As Tedros swept through the White Tower, veering into dead ends and going round in circles, he kept passing the same square-jawed guard, smirking in his blue-and-gold uniform, daring him to ask for directions.
Tedros insisted to Lancelot he could meet the advisors without Lance taking him there. The knight demanded to come along, wary of a king treading into the dungeons on his own, but Tedros shoved past him, ordering him to stay behind. First of all, the advisors had made it clear they wanted to see him alone.

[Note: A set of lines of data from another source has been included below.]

-- ==== Sys2Proof/Certificates/Slice0/Obligations.lean ====
section
/-!
DEFINITION. The statements for the provers. A statement of a family says of each of its commands, named one by one, on which states
and operands it completes, and what the state then holds that its own effect leads to, before the common end of a command
(`State.close`), which has statements of its own.
-/
open Sys2Proof Sys2Proof.Machine

/-- A step takes the command at the front of the queue and runs it on the state with the rest of the queue. -/
def Obligations.StepRunsCommandAtFront : Prop :=
  (∀ (c : Instr) (rest : List Instr) (s : State), s.pending = c :: rest → step s = exec c { s with pending := rest }) ∧
  (∀ (c : Instr) (s : State), step { s with pending := c :: s.pending } = exec c s)

/-- The step on an empty queue (the model's choice, log entry 1): one counter tick and the engines' own progress on a running
device, nothing on another. -/
def Obligations.EmptyQueueStepIsOneCounterTick : Prop :=
  ∀ s : State, s.pending = [] →
    (s.running = false → step s = .next s) ∧
    (s.running = true → ¬ (s.clk.ticking = true ∧ s.nextTickAt ≤ s.clk.stake + s.clk.inc) →
      step s = .next (State.close s (Weave.drain (Memc.drain (Osier.runAll
        { s.begin with clk := { s.clk with
            stake := s.clk.stake + s.clk.incr, mono := s.clk.mono + 4 * nsU, aon := s.clk.aon + 4 * nsU } }))))) ∧
    (s.running = true → s.clk.ticking = true → s.nextTickAt ≤ s.clk.stake + s.clk.inc →
      step s = .next (State.close s (Weave.drain (Memc.drain (Osier.runAll s.begin)))))

/-- The effect of a command is on everything but the queue. -/
def Obligations.CommandsKeepQueue : Prop :=
  ∀ (c : Instr) (s t : State), exec c s = .next t → t.pending = s.pending

/-- No command is refused; only FRAME_TICK stops, and only in surroundings that the manual shuts out (R9, R543). -/
def Obligations.OnlyFloatingClaimStops : Prop :=
  ∀ (c : Instr) (s : State),
    (∃ t, exec c s = .next t) ∨
    (∃ env : TickEnv, c = .frameTick env ∧ s.running = true ∧ s.hoop.role ≠ 0 ∧ env.claimIn = 2 ∧
      exec c s = .fault .outsideLimits)

/-- The invariant `State.settled` is kept by every step from every state that has it. -/
def Obligations.StepKeepsSettled : Prop :=
  ∀ s t : State, s.settled = true → step s = .next t → t.settled = true

/-- Reset has the invariant of `StepKeepsSettled`, and every register at its reset value. -/
def Obligations.ResetIsSettled : Prop :=
  State.reset.settled = true ∧ State.reset.mem = [] ∧ State.reset.pending = [] ∧
  (∀ a, State.reset.rd a = regReset State.reset.variant a ∧ State.reset.ef a = regReset State.reset.variant a) ∧
  State.reset.running = false ∧ (∀ p, State.reset.pageUp p = false) ∧ State.reset.faultN = true

/-- A held device ignores every command but those. -/
def Obligations.HeldDeviceIgnoresCommands : Prop :=
  ∀ (c : Instr) (s : State), s.running = false → actsWhileHeld c = false →
    exec c s = .next (State.close s s.begin) ∧
    (s.settled = true → s.calm = true → exec c s = .next s.begin)

/-- On a calm state in canonical form the end of a command changes the interrupt record alone. -/
def Obligations.CloseOfCalmStateOnlySendsMessages : Prop :=
  ∀ s t : State, t.wf = true → t.calm = true → t.rd Reg.stakeStepCount = s.rd Reg.stakeStepCount →
    State.close s t = State.sealed s t ∧
    (State.close s t).regs = t.regs ∧ (State.close s t).eff = t.eff ∧ (State.close s t).mem = t.mem ∧
    State.close s t = { t with pending := s.pending, ctl := { t.ctl with
      vecPend := t.unmasked t.vectors
      msix := t.ctl.msix ++ (List.range 64).filter (fun v =>
        (t.unmasked t.vectors).testBit v && !t.ctl.vecPend.testBit v) } }

/-- The rows of the page header and of plain register accesses. -/
def Obligations.PageHeaderCommandsAct : Prop :=
  ∀ (s : State) (p : Nat), s.pageUp p = true →
    -- REGISTER_WRITE
    (∀ ini o v, o < 0x800 → o % 4 = 0 → 0x40 ≤ o → s.coil.heldSubmits = [] → s.warp.held = none →
      (∀ u, Page.action s.begin ini none p o v = some u → Completes (.registerWrite ini (p * 0x1000 + o) v) s (fun t => t = u)) ∧
      (∀ r i, Page.action s.begin ini none p o v = none → regAt p o = some (r, i) → w32 r.rw ≠ 0 ∨ w32 r.w1c ≠ 0 →
        Completes (.registerWrite ini (p * 0x1000 + o) v) s (fun t =>
          t = (s.begin.wr (p * 0x1000 + o)
            ((v &&& w32 r.rw) ||| (s.rd (p * 0x1000 + o) &&& ~~~(w32 r.rw) &&& ~~~(v &&& w32 r.w1c)))).unlatch (p * 0x1000 + o)))) ∧
    -- COMMIT_REQUEST: pending for a tick, or applied at once
    (∀ also, (s.ctl.commit p).isNone = true →
      Page.check1 s.begin p (Page.view (Page.withEff s.begin p (s.staging p)) p) = none →
      (s.rdF (Reg.commitMode p) 1 0 = 1 → s.rateOn = true → Completes (.commitRequest p also) s (fun t =>
        t.ctl.commit p = some { values := s.staging p, mode := 1, ready := s.clk.mono + 2 * usU, frame := 0 } ∧
        t = { s.begin with ctl := t.ctl })) ∧
      (s.rdF (Reg.commitMode p) 1 0 = 2 → s.rateOn = true →
        (s.clk.ticking = true → s.clk.nextTick ≤ s.rd64 (Reg.commitFrameLo p) (Reg.commitFrameHi p)) →
        s.clk.stake + 2 * usU ≤ tickAt s.clk.rate (s.rd64 (Reg.commitFrameLo p) (Reg.commitFrameHi p)) →
        Completes (.commitRequest p also) s (fun t =>
          t.ctl.commit p = some { values := s.staging p, mode := 2, ready := 0
                                  frame := s.rd64 (Reg.commitFrameLo p) (Reg.commitFrameHi p) } ∧
          t = { s.begin with ctl := t.ctl })) ∧
      (s.rdF (Reg.commitMode p) 1 0 = 0 ∨ (s.rdF (Reg.commitMode p) 1 0 = 1 ∧ s.rateOn = false) → p ≠ Stake.page →
        (if p = Meas.page then Meas.check2 s else
          Page.check2 s.begin p (Page.view s.begin p) (Page.view (Page.withEff s.begin p (s.staging p)) p)) = none →
        Completes (.commitRequest p also) s (fun t =>
          t = Page.changed (Page.result (Page.withEff s.begin p (s.staging p)) p 1) p (Page.view s.begin p)
            (Page.view (Page.withEff s.begin p (s.staging p)) p)
            (if s.rateOn then s.clk.nextTick else s.clk.frame)))) ∧
    -- COMMIT_CANCEL
    (∀ c, s.ctl.commit p = some c → (s.clk.ticking = true → s.clk.stake + 2 * usU ≤ c.due s) →
      Completes (.commitCancel p) s (fun t => t.ctl.commit p = none ∧ t.rdF (Reg.commit p) 3 2 = 3 ∧
        (∀ a, a ≠ Reg.commit p → t.rd a = s.rd a) ∧ (∀ a, t.ef a = s.ef a))) ∧
    -- PAGE_ENABLE_WRITE
    (∀ b, fixedEnable p = false → p ≠ Hoop.page →
      (s.rateOn = false → Completes (.pageEnableWrite p b) s (fun t =>
        t = Page.setEnabled (Page.setPosts (s.begin.wrF (Reg.pageCtrl p) 0 0 (b2n b)) p []) p b s.clk.frame)) ∧
      (s.rateOn = true → s.rdB (Reg.pageCtrl p) 0 ≠ b → Completes (.pageEnableWrite p b) s (fun t =>
        t.rdB (Reg.pageCtrl p) 0 = b ∧
        Page.enablePosts t p = Page.enablePosts s p ++ [(b, s.clk.mono + 2 * usU)] ∧ t.ctl.enabled = s.ctl.enabled ∧
        (∀ a, a ≠ Reg.pageCtrl p → t.rd a = s.rd a)))) ∧
    -- SOFT_RESET
    (∀ b, Completes (.softReset p b) s (fun t => t = Page.enable (Page.softReset s.begin p false) p b none)) ∧
    (∀ a, a / 0x1000 = p → (Page.clearRegs s p (fun _ => true)).rd a = regReset s.variant a ∧
      (Page.clearRegs s p (fun _ => true)).ef a = regReset s.variant a) ∧
    -- FAULT_CAUSE_CLEAR
    Completes (.faultCauseClear p) s (fun t => t.rd (Reg.faultCause p) = 0 ∧ t.rd (Reg.faultCount p) = 0 ∧
      (p ≠ Memc.page → ∀ a, a ≠ Reg.faultCause p → a ≠ Reg.faultCount p → t.rd a = s.rd a)) ∧
    -- IRQ_FORCE
    (∀ v, Completes (.irqForce p v) s (fun t =>
      t.rd (Reg.irqStatus p) = (s.rd (Reg.irqStatus p) ||| (v &&& w32 (irqMask ((unitOf p).getD 0)))) ∧
      (∀ a, a ≠ Reg.irqStatus p → t.rd a = s.rd a) ∧ (∀ a, t.ef a = s.ef a))) ∧
    -- IRQ_EOI
    (∀ v, p = 2 → v < 64 → s.vecPending v = true → s.vecMasked v = false → Completes (.irqEoi v) s (fun t =>
      t = { s.begin with ctl := { s.begin.ctl with msix := [v] } }))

Second, he didn’t want to admit he hadn’t a clue where the prison was after a lifetime of living in Camelot and six months of ruling it. And third, he was done passing the buck to others. On his first night in the castle, when the advisors had refused to see him, he’d let Lancelot throw them in jail instead of doing it himself.
But tonight he’d right that wrong. When it came to these advisors, this coming meeting felt personal.
He’d been roaming the White Tower for nearly an hour now, but the reddish torchlight made every hall look the same. Any time he opened a door it went wrong: a storage space filled with broken weapons . . . a steward undressing in his quarters . . . a laundry maid in the midst of ironing, so spooked at the sight of him she burnt through his shirt. . . . It was futile guesswork: the only part of White Tower that Tedros knew was the strange guest room his father had built on the second floor, which he kept returning to every few minutes like a rat restarting a maze.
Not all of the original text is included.